**Work to complete:** Copy exactly the lines of the data below that run from the line holding "fspState := 4" through the line holding "first step. The", both ends included.
[Given data]
-- ==== Sys2Proof/Machine/Dram.lean ====
section
/-!
DEFINITION. The DRAM controllers (chapter 17): poisoned lines, refresh, mode register 4, training,
ZQ calibration, frequency set points and the address map.
-/

namespace Sys2Proof.Machine

/-- A block's channel is active: its module powered and not in self-refresh. -/
def channelOn (d : Dev) (b : Nat) : Bool :=
  blockOn d b && (getBlk d b).dramOn && !(getBlk d b).selfRefresh

/-! ### Poison (R301) -/

/-- DRC_CH_POISON_LOG: the port, the reserve mark, and the address or the offset in the reserve. -/
def poisonWord (d : Dev) (line port : Nat) : Nat :=
  let off := line % blockSpan
  if off < usable d then port % 8 * 2 ^ 61 + line % 2 ^ 40
  else port % 8 * 2 ^ 61 + 2 ^ 60 + (off - usable d) % 2 ^ 40

/-- DRAM_UNCORRECTABLE: a newly found line is poisoned, logged and reported; more than 64 within one
second on a channel fail the block's DRAM port. -/
def uncorrectable (addr port : Nat) (d : Dev) : Dev :=
  let line := addr - addr % 64
  let b := blockOf line
  if !channelOn d b || d.drc.poison.contains line then d
  else
    let w := poisonWord d line port
    let recent := (d.tmb.ht :: (getBlk d b).poisonRecent).filter (fun h => d.tmb.ht < h + 4000000000)
    let d := updBlk b (fun k => { k with
      eccUncorrected := satAdd 32 k.eccUncorrected 1, poisonLog := w, poisonRecent := recent }) d
    let d := if line % blockSpan < usable d then { d with drc := { d.drc with poison := line :: d.drc.poison } } else d
    let d := raiseFault { code := 0x0202, level := 2, island := 64 + b, severity := 1, caddr := line, bytes := 64, detail := port } d
    let d := trace 0x4004 (64 + b) w 0 d
    if 64 < recent.length then fence b .dramPort d else d
def execDramUncorrectable (addr port : Nat) (s : State) : Answer := onDev (uncorrectable addr port) s

/-! ### Refresh (R303, R304) -/

/-- L: the limit of the debt and of the pull-in count. -/
def refreshLimit (k : Blk) : Nat := 8 / k.mult

/-- A refresh falls due. With the channel idle the debt is paid and refreshes are pulled in to L. -/
def refreshDue (b : Nat) (idle : Bool) (d : Dev) : Dev :=
  if !channelOn d b then d
  else
    let k := getBlk d b
    let l := refreshLimit k
    let d := if 0 < k.pullIn then updBlk b (fun k => { k with pullIn := k.pullIn - 1 }) d
      else if k.refDebt < l then updBlk b (fun k => { k with refDebt := k.refDebt + 1 }) d
      else countBlk b 16 1 (countBlk b 17 1 d)
    if !idle then d
    else
      let k := getBlk d b
      countBlk b 16 (k.refDebt + (l - k.pullIn)) (updBlk b (fun k => { k with refDebt := 0, pullIn := l }) d)
/-- REFRESH_DUE (R303). `idle` says that the channel has no request pending. -/
def execRefreshDue (b : Nat) (idle : Bool) (s : State) : Answer := onDev (refreshDue b idle) s

/-- The multiplier for a reported rate, in hundredths of ×1. -/
def multOf (rate : Nat) : Nat := if rate ≤ 100 then 1 else if rate ≤ 200 then 2 else 4

def mr4Poll (b rate : Nat) (d : Dev) : Dev :=
  if !channelOn d b then d
  else
    let k := getBlk d b
    let m := multOf rate
    let d := if rate ≤ 400 then d
      else raiseFault { code := 0x0205, level := 2, island := 64 + b, severity := 0 } d
    if m = k.mult then d
    else
      let l := 8 / m
      let extra := k.refDebt - l
      let d := updBlk b (fun k => { k with mult := m, refDebt := min k.refDebt l, pullIn := min k.pullIn l }) d
      trace 0x4001 (64 + b) (b + m * 256 + (getBlk d b).refDebt * 65536) 0 (countBlk b 16 extra d)
/-- MR4_POLL (R304). The operand is the refresh rate that mode register 4 asks for, in hundredths of
×1; the code of each rate is the module standard's. Log entry 24. -/
def execMr4Poll (b rate : Nat) (s : State) : Answer := onDev (mr4Poll b rate) s

/-! ### Training, ZQ calibration (R306 to R308) -/

/-- Retraining runs in the modes that leave the channel to traffic. -/
def trains (d : Dev) (b : Nat) : Bool := channelOn d b && d.chp.mode ≠ .curtain && d.chp.mode ≠ .boot

/-- RETRAIN_TIMER: a sequence of the active set point starts; `passed` says whether its result meets
the margins, at the first try or the repeat. -/
def execRetrainTimer (b : Nat) (passed : Bool) (s : State) : Answer :=
  onDev (fun d =>
    if trains d b && !(getBlk d b).training then
      updBlk b (fun k => { k with training := true, trainFsp := d.drc.fspNow, trainPass := passed }) d
    else d) s

/-- DRC_FSP_STATUS as traced. -/
def fspStatus (d : Dev) : Nat :=
  d.drc.addedUs % 256 * 2 ^ 24 + 32 * boolNat d.drc.restarted + 16 * (d.drc.fspNow % 2) + d.drc.fspState % 8

def traceFsp (d : Dev) : Dev := trace 0x4003 79 (fspStatus d) 0 d

/-- No channel has a training step gathering samples. -/
def noStep (d : Dev) : Bool := (blockList d).all (fun b => !(getBlk d b).training)

/-- The held change executes: SWITCHING. -/
def startSwitch (d : Dev) : Dev :=
  traceFsp { d with drc := { d.drc with
    fspState := 2, restarted := (blockList d).any (fun b => (getBlk d b).trainAgain) } }

/-- TRAINING_STEP_END: a change held for the step discards its samples and goes on (R307); else the
sequence ends with its result (R308). -/
def stepEnd (b : Nat) (d : Dev) : Dev :=
  let k := getBlk d b
  if !k.training then d
  else if d.drc.fspState = 1 then
    let d := updBlk b (fun k => { k with training := false, trainAgain := k.trainFsp = d.drc.fspTarget }) d
    if noStep d then startSwitch d else d
  else
    let d := updBlk b (fun k => { k with
      training := false, trainCount := satAdd 16 k.trainCount 1
      trainFails := if k.trainPass then k.trainFails else satAdd 8 k.trainFails 1 }) d
    if k.trainPass then d else raiseFault { code := 0x0204, level := 2, island := 64 + b, severity := 0 } d
def execTrainingStepEnd (b : Nat) (s : State) : Answer := onDev (stepEnd b) s

/-- ZQ_TIMER: calibration, in CURTAIN too. -/
def execZqTimer (b : Nat) (s : State) : Answer :=
  onDev (fun d => if channelOn d b then updBlk b (fun k => { k with zqCount := k.zqCount + 1 }) d else d) s

/-! ### Frequency set points (R306, R307) -/

/-- FSP_TARGET: held in CURTAIN and INTERMISSION, deferred behind a training step, else executed. -/
def fspRequest (w : W32) (d : Dev) : Dev :=
  let t := field w 0 1
  let d := { d with drc := { d.drc with fspTarget := t } }
  if d.drc.fspState = 2 || (t = d.drc.fspNow && d.drc.fspState ≠ 1 && d.drc.fspState ≠ 4) then d
  else if t = d.drc.fspNow then traceFsp { d with drc := { d.drc with fspState := 0 } }
  else if d.chp.mode = .curtain || d.chp.mode = .intermission || !orderingPowered d then
    traceFsp { d with drc := { d.drc with fspState := 4 } }
  else if noStep d then startSwitch d
  else traceFsp { d with drc := { d.drc with fspState := 1, restarted := false } }
def execFspTarget (w : W32) (s : State) : Answer := onDev (fspRequest w) s

/-- FREQUENCY_SWITCH_DONE: the target is in use; a sequence of it restarts from its first step. The
latency added is bounded (60 µs after a deferral) and not otherwise given: a free value. -/
def switchDone (d : Dev) : Dev :=
  if d.drc.fspState ≠ 2 then d
  else
    let (r, d) := fresh d
    traceFsp { d with
      drc := { d.drc with fspState := 3, fspNow := d.drc.fspTarget, addedUs := r % 61 }
      blk := Tab.mapVals (fun (k : Blk) =>
        if k.trainAgain then { k with trainAgain := false, training := true, trainFsp := d.drc.fspTarget } else k) d.blk }
def execFrequencySwitchDone (s : State) : Answer := onDev switchDone s

/-- DRC_MAP_NEXT (R297): stored in SERVICE, ignored elsewhere. -/
def execDrcMapNext (w : W32) (s : State) : Answer :=
  onDev (fun d => if d.chp.mode = .service then { d with drc := { d.drc with mapNext := field w 4 2 } } else d) s

end Sys2Proof.Machine
end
[/Given data]
**Solution for this task:**
    traceFsp { d with drc := { d.drc with fspState := 4 } }
  else if noStep d then startSwitch d
  else traceFsp { d with drc := { d.drc with fspState := 1, restarted := false } }
def execFspTarget (w : W32) (s : State) : Answer := onDev (fspRequest w) s

/-- FREQUENCY_SWITCH_DONE: the target is in use; a sequence of it restarts from its first step. The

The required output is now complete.